Data entries:
────────────────

/-- The class, the OP where the manual lists one, and the word of a core instruction; none for another command. -/
def Instr.row (i : Instr) : Option (Nat × Option Nat × Word64) :=
  match i with
  | .ialu _ _ w => some (0x00, none, w)
  | .ialui _ _ _ w => some (0x0A, none, w)
  | .idiv _ _ w => some (0x01, none, w)
  | .falu _ _ w => some (0x02, none, w)
  | .falui _ _ w => some (0x0B, none, w)
  | .fspec _ _ w => some (0x03, none, w)
  | .cmp _ _ w => some (0x04, none, w)
  | .cmpi _ _ _ w => some (0x0C, none, w)
  | .cvt _ _ w => some (0x05, none, w)
  | .mxq _ _ w => some (0x06, none, w)
  | .pred _ _ w => some (0x07, none, w)
  | .xlane _ _ w => some (0x08, none, w)
  | .move _ _ w => some (0x09, none, w)
  | .moviMov _ w => some (0x0D, some 0, w)
  | .moviMovh _ w => some (0x0D, some 1, w)
  | .srkeyLoI _ w => some (0x0E, some 0, w)
  | .srkeyHiI _ w => some (0x0E, some 1, w)
  | .srkeyLoG _ w => some (0x0E, some 2, w)
  | .srkeyHiG _ w => some (0x0E, some 3, w)
  | .ldstLLd _ w => some (0x0F, some 0, w)
  | .ldstLLdS _ w => some (0x0F, some 1, w)
  | .ldstLSt _ w => some (0x0F, some 2, w)
  | .ldstGLd _ w => some (0x10, some 0, w)
  | .ldstGLdS _ w => some (0x10, some 1, w)
  | .ldstGSt _ w => some (0x10, some 2, w)
  | .atomAdd _ w => some (0x11, some 0, w)
  | .atomFadd _ w => some (0x11, some 1, w)
  | .atomMinS _ w => some (0x11, some 2, w)
  | .atomMinU _ w => some (0x11, some 3, w)
  | .atomMaxS _ w => some (0x11, some 4, w)
  | .atomMaxU _ w => some (0x11, some 5, w)
  | .atomAnd _ w => some (0x11, some 6, w)
  | .atomOr _ w => some (0x11, some 7, w)
  | .atomXor _ w => some (0x11, some 8, w)
  | .atomExch _ w => some (0x11, some 9, w)
  | .atomCas _ w => some (0x11, some 10, w)
  | .lockAcqL _ w => some (0x12, some 0, w)
  | .lockAcqG _ w => some (0x12, some 1, w)
  | .lockRelL _ w => some (0x12, some 2, w)
  | .lockRelG _ w => some (0x12, some 3, w)
  | .lockWake _ _ => none
  | .lockRetry _ _ => none
  | .fenceW _ w => some (0x13, some 0, w)
  | .fenceA _ w => some (0x13, some 1, w)
  | .fenceAw _ w => some (0x13, some 2, w)
  | .bra _ w => some (0x14, some 0, w)
  | .brx _ w => some (0x14, some 1, w)
  | .nop _ w => some (0x15, some 0, w)
  | .exit _ w => some (0x15, some 1, w)
  | .barG _ w => some (0x15, some 2, w)
  | .barT _ w => some (0x15, some 3, w)
  | .wait _ w => some (0x15, some 4, w)
  | .pmcRead _ w => some (0x16, some 0, w)
  | .mma _ w => some (0x17, some 0, w)
  | .attend _ w => some (0x18, some 0, w)
  | .append _ w => some (0x18, some 0, w)
  | .xfer _ w => some (0x19, some 0, w)
  | .reduce _ w => some (0x1A, some 0, w)
  | .pin _ w => some (0x1B, some 0, w)
  | .unpin _ w => some (0x1B, some 1, w)
  | .groupOverdue _ _ => none
  | .joinTimeout _ _ _ => none
  | .barrierSplit _ _ => none
  | .loadResponse _ => none
  | .writeAck _ => none
  | .mmaStart _ => none
  | .mmaLastProduct _ => none
  | .drainStart _ _ => none
  | .drainComplete _ _ => none
  | .burstEnd _ => none
  | .gridStop _ => none
  | .loadNotice _ => none
  | .loadNoticeAck _ => none
  | .preRaiseReturn _ => none
  | .xferStart _ => none
  | .xferComplete _ _ => none
  | .attnQuantum _ => none
  | .attendComplete _ _ => none
  | .appendWriteAck _ _ => none
  | .attnEngineFault _ _ => none
  | .attnSelfTestComplete _ _ => none
  | .llcAccess _ _ => none
  | .llcFillComplete _ _ _ => none
  | .reductionEntryApplied _ _ => none
  | .mergeEntryTimeout _ _ _ => none
  | .correctedRewrite _ => none
  | .residentRebuild _ => none
  | .rowSpared _ _ _ _ => none
  | .colSpared _ _ _ _ => none
  | .hbmRowSpared _ _ => none
  | .bundleParityError _ _ _ => none
  | .controlCopyDisagree _ _ _ => none
  | .bundleTestComplete _ _ _ _ => none
  | .repairPauseStart => none
  | .repairPauseEnd => none
  | .bankWritebackComplete _ _ => none
  | .vbankRetired _ _ => none
  | .recalibration _ _ _ => none
  | .marginNarrowApply _ _ => none
  | .monitorSample _ _ _ _ _ => none
  | .sensorFailed _ => none
  | .sensorSuspect _ => none
  | .bandRiseDelayed _ => none
  | .bandFall _ => none
  | .setpointSettled _ => none
  | .ivrPhaseFailed _ _ => none
  | .pathCheck _ _ _ => none
  | .pathStateChange _ => none
  | .senseRouteFailure _ _ => none
  | .converterFailed _ _ => none
  | .vvmFailed _ _ => none
  | .domainOvercurrent _ => none
  | .inputOvervoltage => none
  | .overvoltageRestart _ => none
  | .undervoltageLockout => none
  | .undervoltageRestart _ => none
  | .powerApplied _ => none
  | .inrushGrant _ => none
  | .clusterReady _ => none
  | .lightIdleEntry _ => none
  | .targetEffective _ => none
  | .curtailEnter _ => none
  | .curtailExit _ => none
  | .powerStateEntry => none
  | .classSample => none
  | .epochEnd => none
  | .arbiterGrant _ _ _ => none
  | .mark _ => none
  | .rateRecovery _ _ => none
  | .latencyWindowEmpty _ _ => none
  | .doorbell _ => none
  | .completionHeadDoorbell _ => none
  | .remoteDoorbell _ _ _ => none
  | .admissionDecision _ => none
  | .descriptorReadComplete _ _ => none
  | .descriptorReadTimeout => none
  | .taskDispatch _ => none
  | .taskBoundary _ _ _ => none
  | .taskEnd _ _ => none
  | .completionStallTimeout _ => none
  | .spillMove => none
  | .meterExceeded _ _ => none
  | .segmentLimitExceeded _ _ => none
  | .rerun _ => none
  | .coreFault _ => none
  | .replayEvent _ _ => none
  | .fenceComplete _ => none
  | .restoreComplete _ => none
  | .checkpointWriteComplete _ => none
  | .reservationMove _ _ => none
  | .gridSelfTestComplete _ _ _ _ => none
  | .gridSpared _ => none
  | .clusterReset _ => none
  | .clusterResetComplete _ => none
  | .watchdogTrip _ _ _ => none
  | .procRestartCounted _ _ _ _ => none
  | .procRunning _ _ _ _ => none
  | .selfCheckPassed _ => none
  | .activationFailed _ => none
  | .writeWindowOpen _ => none
  | .jobEnd _ _ _ => none
  | .jobExpiry _ => none
  | .identify _ _ _ => none
  | .getVersion _ _ _ => none
  | .openSession _ _ _ => none
  | .closeSession _ _ _ => none
  | .jobStatus _ _ _ _ => none
  | .lock _ _ _ => none
  | .unlock _ _ _ => none
  | .registerProgram _ _ _ => none
  | .withdrawProgram _ _ _ => none
  | .loadContext _ _ _ => none
  | .unloadContext _ _ _ => none
  | .loadGranules _ _ _ => none
  | .queueCreate _ _ _ => none
  | .queueModify _ _ _ => none
  | .queueReset _ _ _ => none
  | .queueDelete _ _ _ => none
  | .queueQuery _ _ _ => none
  | .scrub _ _ _ => none
  | .computeReset _ _ _ => none
  | .towerReset _ _ _ => none
  | .towerReady _ _ _ => none
  | .moduleReset _ _ _ => none
  | .powerStateRun _ _ _ => none
  | .powerStateDi _ _ _ => none
  | .powerStateSb _ _ _ => none
  | .powerTarget _ _ _ _ => none
  | .powerQuery _ _ _ => none
  | .licenceInstall _ _ _ => none
  | .licenceList _ _ _ => none
  | .attest _ _ _ => none
  | .dumpRead _ _ _ => none
  | .dumpClear _ _ _ => none
  | .procRestart _ _ _ => none
  | .updateBegin _ _ _ => none
  | .updateWrite _ _ _ => none
  | .updateVerify _ _ _ => none
  | .updateActivate _ _ _ => none
  | .updateAbort _ _ _ => none
  | .targetUnreachable _ => none
  | .registerWrite _ _ _ => none
  | .admTickLoRead _ => none
  | .pwrPtickLoRead _ => none
  | .llcRescfgWrite _ _ => none
  | .rescfgApplied => none
  | .llcPlaceWrite _ _ _ _ => none
  | .eccRgnRngWrite _ _ _ => none
  | .eccRgnAttrWrite _ _ _ => none
  | .regionApplied _ => none
  | .eccCclrWrite _ => none
  | .admClmaskWrite _ _ _ _ => none
  | .admCcfgWrite _ _ _ => none
  | .admCoverWrite _ _ _ => none
  | .biasToHost _ => none
  | .biasToDevice _ => none
  | .biasCommandComplete => none
  | .retrain _ _ => none
  | .linkDisable _ _ _ => none
  | .mbxDstatClear _ => none
  | .freeze _ _ => none
  | .pmcRingcfgWrite _ _ => none
  | .pmcCounterHiWrite _ _ => none
  | .pmcCounterLoWrite _ _ => none
  | .pmcCounterLoRead _ _ _ => none
  | .dumpInterval _ _ => none
  | .bandwidthWindowEnd _ => none
  | .counterWrap _ _ _ _ _ _ => none
  | .bar2Read _ _ _ => none
  | .bar2Write _ _ _ => none
  | .cxlMemRead _ _ _ => none
  | .cxlMemWrite _ _ _ => none
  | .hostRequestError _ => none
  | .configRequest _ _ => none
  | .viral => none
  | .msixUnmask _ => none
  | .perstAssert => none
  | .perstDeassert _ _ => none
  | .ready _ => none
  | .hotReset _ _ => none
  | .cxlReset _ => none
  | .d3hot _ => none
  | .frameReceived _ _ _ _ _ _ _ _ => none
  | .nak _ _ => none
  | .rd _ _ _ _ => none
  | .wr _ _ _ => none
  | .atom _ _ _ _ => none
  | .lupinLock _ _ _ _ => none
  | .lupinPin _ _ _ => none
  | .red _ _ _ => none
  | .rdresp _ _ _ => none
  | .ack _ _ _ => none
  | .atomresp _ _ _ => none
  | .nack _ _ _ => none
  | .lupinDoorbell _ _ _ => none
  | .hostrd _ _ _ _ => none
  | .hostwr _ _ _ => none
  | .lupinMsix _ _ _ => none
  | .mgmt _ _ _ => none
  | .mgmtresp _ _ _ => none
  | .linkTraining _ _ _ _ _ => none
  | .lupinLinkUp _ _ _ => none
  | .lupinLaneLost _ _ => none
  | .lupinLinkDown _ _ => none
  | .linkdownNotice _ _ _ => none
  | .failoverTables _ => none
  | .remoteTimeout _ _ => none
  | .i3cPrivateWrite _ _ => none
  | .i3cPrivateRead _ => none
  | .smbusBlockWrite _ _ => none
  | .smbusBlockRead => none
  | .entdaa _ _ => none
  | .rstdaa => none
  | .jtagInstruction _ => none
  | .uartInput _ => none
  | .hostSnoop _ => none
  | .cxlCacheResponse _ _ _ => none
  | .hdmDecoderCommit _ _ _ _ => none
  | .setdasa _ _ _ => none
  | .linkSidebandRequest _ => none

/-- Whether a word may stand in a row: it spells the row, or none (R149). -/
def rowWord (r : Nat × Option Nat × Word64) : Bool :=
  wordOk (match r.2.1 with
    | none => isClass r.1 r.2.2
    | some op => isRow r.1 op r.2.2) r.2.2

────────────────

The problem: Please transcribe the data above without changes, from its first line to its "(0x04, none, w)" line, and leave out anything past that.

Completed task:
/-- The class, the OP where the manual lists one, and the word of a core instruction; none for another command. -/
def Instr.row (i : Instr) : Option (Nat × Option Nat × Word64) :=
  match i with
  | .ialu _ _ w => some (0x00, none, w)
  | .ialui _ _ _ w => some (0x0A, none, w)
  | .idiv _ _ w => some (0x01, none, w)
  | .falu _ _ w => some (0x02, none, w)
  | .falui _ _ w => some (0x0B, none, w)
  | .fspec _ _ w => some (0x03, none, w)
  | .cmp _ _ w => some (0x04, none, w)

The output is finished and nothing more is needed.